/-- A first command and the rest of a sequence leave the state of the whole sequence. -/
theorem State.answeredAll_cons (s : State) (i : Instr) (v : Word) (cs : List (Instr × Word)) (b b' : Block) :
    (s.answered (encode i) v b).answeredAll cs b' = s.answeredAll ((i, v) :: cs) b' := by
  have hrsp : (cs.getLast?.map fun c => (⟨.ok, c.2⟩ : Response)).or (some ⟨.ok, v⟩) =
      (((i, v) :: cs).getLast?.map fun c => ⟨.ok, c.2⟩).or s.rsp := by
    rw [List.getLast?_cons]
    cases cs.getLast? <;> rfl
  simp only [State.answeredAll, State.answered, hrsp, List.map_cons, List.append_assoc, List.singleton_append]

/-- The response on the port is that of the last command. -/
theorem State.answeredAll_concat_rsp (s : State) (cs : List (Instr × Word)) (c : Instr × Word) (b : Block) :
    (s.answeredAll (cs ++ [c]) b).rsp = some ⟨.ok, c.2⟩ := by
  simp [State.answeredAll]

/-- Playing a sequence of commands that complete (R24: HOST's turns alone). -/
theorem playTurns_of_completeAll {P : Params} {b b' : Block} {cs : List (Instr × Word)} (h : CompleteAll P b cs b')
    {s : State} (hrst : s.rstN = true) (hparams : s.params = P) (hblk : s.blk = b) :
    playTurns (cs.map fun c => .cmd (encode c.1)) s = .next (s.answeredAll cs b') := by
  induction h generalizing s with
  | nil =>
    subst hblk
    simp [State.answeredAll]
  | @cons _ b₁ b₂ i v cs hwf hfirst _ ih =>
    subst hblk hparams
    rw [List.map_cons, playTurns_step (step_of_completes hrst hwf hfirst), ih (s := s.answered _ v b₁) hrst rfl rfl,
      State.answeredAll_cons]

/-! ### CK_SEQ (R88, R103) -/

theorem completes_ckClr (P : Params) (b : Block) : Completes P b .ckClr 0x0000#16 (b.withCk (0x00#8, 0x00#8)) := by
  rintro s rfl rfl
  rfl

theorem completes_ckByte (P : Params) (b : Block) (d : Byte) :
    Completes P b (.ckByte d) 0x0000#16 (b.withCk (flStep b.ckSums d)) := by
  rintro s rfl rfl
  rfl

theorem completes_ckRd (P : Params) (b : Block) : Completes P b .ckRd (pack b.ckS1 b.ckS2) b := by
  rintro s rfl rfl
  rfl

/-- CK_BYTE over the bytes of a sequence takes the sums through them, first byte first. -/
theorem completeAll_ckByte (P : Params) (b : Block) (bs : List Byte) :
    CompleteAll P b (bs.map fun d => (.ckByte d, 0x0000#16)) (b.withCk (flFold b.ckSums bs)) := by
  induction bs generalizing b with
  | nil => exact .nil b
  | cons d bs ih => exact .cons rfl (completes_ckByte P b d) (ih _)

/-- The commands of CK_SEQ with the CK_RD behind it, and their data. -/
def ckSeqCommands (bs : List Byte) : List (Instr × Word) :=
  (.ckClr, 0x0000#16) :: bs.map (fun d => (.ckByte d, 0x0000#16)) ++ [(.ckRd, fletcher16 bs)]

theorem completeAll_ckSeq (P : Params) (b : Block) (bs : List Byte) :
    CompleteAll P b (ckSeqCommands bs) (b.withCk (flFold (0x00#8, 0x00#8) bs)) :=
  .append (.cons rfl (completes_ckClr P b) (completeAll_ckByte P _ bs)) (.single rfl (completes_ckRd P _))

/-- Settles O20: CK_CLR starts the sums at 0, CK_BYTE takes them through the bytes, and CK_RD answers them. -/
theorem ckSequenceGivesFletcher16 : Obligations.CkSequenceGivesFletcher16 := by
  intro bs s hrst
  have hturns : ((AsmLine.pseudo (.ckSeq bs)).words ++ [0x1200#16]).map Turn.cmd =
      (ckSeqCommands bs).map fun c => .cmd (encode c.1) := by
    simp only [ckSeqCommands, AsmLine.words, expandPseudo, List.map_cons, List.map_append, List.map_map, List.map_nil]
    rfl
  rw [hturns, playTurns_of_completeAll (completeAll_ckSeq s.params s.blk bs) hrst rfl rfl]
  refine ⟨_, rfl, s.answeredAll_concat_rsp _ (.ckRd, fletcher16 bs) _, ?_, ?_⟩
  · simp only [State.answeredAll, ckSeqCommands, List.map_cons, List.map_append, List.map_map, List.map_nil,
      ← List.append_assoc]
    rfl
  · simp [State.answeredAll, fletcher16, Block.withCk]

/-! ### Bytes stored one behind another -/

/-- Store bytes in a buffer from index `i` on. -/
def Memory.writeAll : Memory → Nat → List Byte → Memory
  | m, _, [] => m
  | m, i, v :: bs => Memory.writeAll (Memory.write m i v) (i + 1) bs

theorem Memory.writeAll_append (m : Memory) (i : Nat) (as bs : List Byte) :
    Memory.writeAll m i (as ++ bs) = Memory.writeAll (Memory.writeAll m i as) (i + as.length) bs := by
  induction as generalizing m i with
  | nil => rfl
  | cons a as ih =>
    rw [List.cons_append, writeAll, ih, writeAll, List.length_cons, Nat.add_right_comm, Nat.add_assoc]

/-- One more byte behind those stored. -/
theorem Memory.writeAll_concat (m : Memory) (i : Nat) (bs : List Byte) (v : Byte) :
    Memory.writeAll m i (bs ++ [v]) = Memory.write (Memory.writeAll m i bs) (i + bs.length) v :=
  Memory.writeAll_append m i bs [v]

/-- The buffer holds the bytes stored in it. -/
theorem holdsAt_writeAll (m : Memory) (i : Nat) (bs : List Byte) : HoldsAt (Memory.writeAll m i bs) i bs := by
  induction bs using List.reverseRecOn with
  | nil => exact fun _ hj => absurd hj (Nat.not_lt_zero _)
  | append_singleton bs v ih =>
    rw [Memory.writeAll_concat]
    exact ih.write_append v rfl

/-! ### ENC_FRAME (R88, R125 to R127) -/

/-- The block after ENC_CLR and ENC_LOAD of the bytes `p`. -/
def Block.loaded (b : Block) (p : List Byte) : Block :=
  { b with tx := Memory.writeAll b.tx 0 p, txlen := BitVec.ofNat 8 p.length }

/-- The block after ENC_FRAME of the bytes `p`: the frame waits for TXL's first step. -/
def Block.framed (b : Block) (p : List Byte) : Block :=
  { b.loaded p with encCk := frameCk p, encIdx := 0x00#8, encPhase := .start }

theorem Block.loaded_holdsPayload (b : Block) {p : List Byte} (hp : p.length ≤ 255) : HoldsPayload (b.loaded p) p :=
  ⟨toNat_ofNat_of_lt (Nat.lt_succ_of_le hp), holdsAt_writeAll b.tx 0 p⟩

theorem completes_encClr {P : Params} {b : Block} (hidle : b.encPhase = .idle) :
    Completes P b .encClr 0x0000#16 (b.loaded []) := by
  rintro s rfl rfl
  exact exec_encClr_idle hidle

/-- ENC_LOAD with room in TX puts its byte behind the payload. -/
theorem completes_encLoad {P : Params} {b : Block} {q : List Byte} (hidle : b.encPhase = .idle) (d : Byte)
    (hroom : q.length < P.txcap) (htxcap : P.txcap ≤ 255) :
    Completes P (b.loaded q) (.encLoad d) 0x0000#16 (b.loaded (q ++ [d])) := by
  rintro s rfl hblk
  have hlen : s.blk.txlen.toNat = q.length := by
    rw [hblk]
    exact toNat_ofNat_of_lt (by omega)
  have hidle : s.blk.encPhase = .idle := by
    rw [hblk]
    exact hidle
  have hnext : b.loaded (q ++ [d]) =
      { s.blk with tx := Memory.write s.blk.tx s.blk.txlen.toNat d, txlen := s.blk.txlen + 1#8 } := by
    rw [hlen, hblk]
    simp only [Block.loaded, Memory.writeAll_concat, Nat.zero_add, List.length_append, List.length_singleton,
      BitVec.ofNat_add]
  rw [exec, execEncLoad, unlessBusy_idle _ hidle, if_neg (by omega), writeTx_of_lt (by omega), onOk_ok, settle_ok, hnext]
  rfl

/-- ENC_SEND latches the checksum of the frame of the payload in TX (R127). -/
theorem completes_encSend {P : Params} {b : Block} {p : List Byte} (hidle : b.encPhase = .idle)
    (hp : p.length ≤ P.txcap) (htxcap : P.txcap ≤ 255) :
    Completes P (b.loaded p) .encSend 0x0000#16 (b.framed p) := by
  rintro s rfl hblk
  have hholds : HoldsPayload s.blk p := hblk ▸ b.loaded_holdsPayload (Nat.le_trans hp htxcap)
  have hidle : s.blk.encPhase = .idle := by
    rw [hblk]
    exact hidle
  rw [exec, execEncSend, unlessBusy_idle _ hidle, readTxSpan_of_holdsPayload hholds hp, onOk_ok, settle_ok, hblk]
  rfl

/-- ENC_LOAD of the bytes `p` behind those of `q`. -/
theorem completeAll_encLoad {P : Params} {b : Block} (hidle : b.encPhase = .idle) (htxcap : P.txcap ≤ 255)
    (q p : List Byte) (hroom : q.length + p.length ≤ P.txcap) :
    CompleteAll P (b.loaded q) (p.map fun d => (.encLoad d, 0x0000#16)) (b.loaded (q ++ p)) := by
  induction p generalizing q with
  | nil =>
    rw [List.append_nil]
    exact .nil _
  | cons d p ih =>
    rw [List.length_cons] at hroom
    have hrest := ih (q ++ [d]) (by rw [List.length_append, List.length_singleton]; omega)
    rw [List.append_assoc] at hrest
    exact .cons rfl (completes_encLoad hidle d (by omega) htxcap) hrest
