theorem State.flush_onPort : (s.onPort p).flush = loopOnPort p s.flush := by
  unfold State.flush
  rw [State.emit_onPort, show (s.onPort p).accn = s.accn from rfl, show (s.onPort p).padByte = s.padByte from rfl]
  split
  · rfl
  · cases s.emit s.padByte <;> rfl

theorem State.walkBit_onPort (bit : Bool) : (s.onPort p).walkBit bit = loopOnPort p (s.walkBit bit) := by
  unfold State.walkBit
  rw [show (s.onPort p).walk = s.walk from rfl, State.nodeAt_onPort]
  split
  · rfl
  · rw [State.nodeAt_onPort]
    split
    · rfl
    · rename_i nxt _
      rw [State.emit_onPort]
      split
      · cases s.emit nxt.sym <;> rfl
      · rfl

theorem State.unpackBit_onPort (bit : Bool) : (s.onPort p).unpackBit bit = loopOnPort p (s.unpackBit bit) := by
  unfold State.unpackBit
  rw [show (s.onPort p).decConsumed = s.decConsumed from rfl, show (s.onPort p).decTarget = s.decTarget from rfl,
    show (s.onPort p).shape = s.shape from rfl]
  split
  · split
    · exact State.emit_onPort (s := { s with decConsumed := s.decConsumed + 1#40 }) _
    · exact State.walkBit_onPort (s := { s with decConsumed := s.decConsumed + 1#40 }) _
  · rfl

theorem unpackByte_onPort (b : Byte) (i : Nat) : unpackByte b i (s.onPort p) = loopOnPort p (unpackByte b i s) := by
  induction i generalizing s with
  | zero => rfl
  | succ i ih =>
    rw [unpackByte, unpackByte, State.unpackBit_onPort]
    cases s.unpackBit (b.getLsbD i) with
    | ok t => exact ih
    | error h => rfl

theorem State.visit_onPort (fuel : Nat) (i : NodeIdx) (len val : Nat) :
    (s.onPort p).visit fuel i len val = s.visit fuel i len val := by
  induction fuel generalizing i len val with
  | zero => rfl
  | succ fuel ih => simp only [State.visit, State.nodeAt_onPort, ih]

theorem State.treeCodes_onPort : (s.onPort p).treeCodes = s.treeCodes := by
  unfold State.treeCodes
  rw [State.visit_onPort]
  rfl

/-- A command does the same whatever the ports hold, but that its response is put on them. -/
theorem exec_onPort (i : Instr) : exec i (s.onPort p) = outcomeOnPort p (exec i s) := by
  cases i <;> simp only [exec]
  case nop => rfl
  case clr => rfl
  case sess => rfl
  case rdreg r =>
    unfold execRdreg
    rw [← State.command_onPort, State.readReg_onPort]
    cases s.readReg r <;> rfl
  case facc sym =>
    unfold execFacc
    rw [← State.command_onPort]
    rw [apply_ite (Result.onPort p)]
    rfl
  case fset sym v =>
    unfold execFset
    rw [← State.command_onPort]
    rw [apply_ite (Result.onPort p)]
    rfl
  case rdfreq => rfl
  case build => exact State.command_onPort (s.phase == .idle) (.ok s.withTree (s.withTree.nleaves.setWidth 40))
  case rdnode sel k =>
    unfold execRdnode
    rw [← State.command_onPort, State.nodeAt_onPort, show (s.onPort p).nnodes = s.nnodes from rfl]
    congr 1
    split
    · rfl
    · cases s.nodeAt k <;> rfl
  case genc =>
    unfold execGenc
    rw [← State.command_onPort, State.treeCodes_onPort]
    congr 1
    cases s.treeCodes <;> rfl
  case rdcode sym w => exact State.command_onPort s.cv (.ok s (s.codeData sym w))
  case encb sym =>
    unfold execEncb
    rw [← State.command_onPort]
    congr 1
    rw [show (s.onPort p).clenAt sym = s.clenAt sym from rfl, show (s.onPort p).cbitsAt sym = s.cbitsAt sym from rfl,
      show (s.onPort p).encBits = s.encBits from rfl]
    dsimp only
    rw [packCode_onPort]
    split
    · rfl
    · split
      · rfl
      · cases packCode (s.cbitsAt sym) (s.clenAt sym).toNat s <;> rfl
  case encf =>
    unfold execEncf
    rw [← State.command_onPort, State.flush_onPort]
    congr 1
    cases s.flush <;> rfl
  case decs d =>
    exact State.command_onPort (s.phase == .built || s.phase == .coded)
      (.ok { s with decTarget := d, decConsumed := 0#40, walk := s.root, phase := .decoding } 0#40)
  case decb b =>
    unfold execDecb
    rw [← State.command_onPort, unpackByte_onPort, show (s.onPort p).shape = s.shape from rfl]
    congr 1
    split
    · rfl
    · cases unpackByte b 8 s <;> rfl
  case decf =>
    unfold execDecf
    rw [← State.command_onPort]
    rw [apply_ite (Result.onPort p), apply_ite (Result.onPort p), apply_ite (Result.onPort p)]
    rfl
  case rdout =>
    unfold execRdout
    rw [← State.command_onPort]
    congr 1
    rw [show (s.onPort p).rdptr = s.rdptr from rfl, show (s.onPort p).outlen = s.outlen from rfl,
      show (s.onPort p).outAt s.rdptr = s.outAt s.rdptr from rfl]
    split
    · rfl
    · cases s.outAt s.rdptr <;> rfl

/-! ## The fields of a response word -/

@[simp] theorem rspStatus_rspWord (st : BitVec 8) (ph : Phase) (d : Data) : rspStatus (rspWord st ph d) = st := by
  unfold rspStatus rspWord
  apply BitVec.eq_of_getLsbD_eq
  intro i hi
  simp only [BitVec.getLsbD_extractLsb', BitVec.getLsbD_append]
  have h1 : ¬ 56 + i < 40 := by omega
  have h2 : ¬ 56 + i - 40 < 12 := by omega
  have h3 : ¬ 56 + i - 40 - 12 < 4 := by omega
  have h4 : 56 + i - 40 - 12 - 4 = i := by omega
  simp only [hi, h1, h2, h3, h4, decide_true, Bool.true_and, if_false]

============

* **WORK TO COMPLETE**
Could you return exactly the stretch of the data above that starts at the line with "have hturns : ((AsmLine.pseudo" and ends at the line with "induction bs using List.reverseRecOn with", both lines included?

* **ANSWER FOR THE TASK**
  have hturns : ((AsmLine.pseudo (.ckSeq bs)).words ++ [0x1200#16]).map Turn.cmd =
      (ckSeqCommands bs).map fun c => .cmd (encode c.1) := by
    simp only [ckSeqCommands, AsmLine.words, expandPseudo, List.map_cons, List.map_append, List.map_map, List.map_nil]
    rfl
  rw [hturns, playTurns_of_completeAll (completeAll_ckSeq s.params s.blk bs) hrst rfl rfl]
  refine ⟨_, rfl, s.answeredAll_concat_rsp _ (.ckRd, fletcher16 bs) _, ?_, ?_⟩
  · simp only [State.answeredAll, ckSeqCommands, List.map_cons, List.map_append, List.map_map, List.map_nil,
      ← List.append_assoc]
    rfl
  · simp [State.answeredAll, fletcher16, Block.withCk]

/-! ### Bytes stored one behind another -/

/-- Store bytes in a buffer from index `i` on. -/
def Memory.writeAll : Memory → Nat → List Byte → Memory
  | m, _, [] => m
  | m, i, v :: bs => Memory.writeAll (Memory.write m i v) (i + 1) bs

theorem Memory.writeAll_append (m : Memory) (i : Nat) (as bs : List Byte) :
    Memory.writeAll m i (as ++ bs) = Memory.writeAll (Memory.writeAll m i as) (i + as.length) bs := by
  induction as generalizing m i with
  | nil => rfl
  | cons a as ih =>
    rw [List.cons_append, writeAll, ih, writeAll, List.length_cons, Nat.add_right_comm, Nat.add_assoc]

/-- One more byte behind those stored. -/
theorem Memory.writeAll_concat (m : Memory) (i : Nat) (bs : List Byte) (v : Byte) :
    Memory.writeAll m i (bs ++ [v]) = Memory.write (Memory.writeAll m i bs) (i + bs.length) v :=
  Memory.writeAll_append m i bs [v]

/-- The buffer holds the bytes stored in it. -/
theorem holdsAt_writeAll (m : Memory) (i : Nat) (bs : List Byte) : HoldsAt (Memory.writeAll m i bs) i bs := by
  induction bs using List.reverseRecOn with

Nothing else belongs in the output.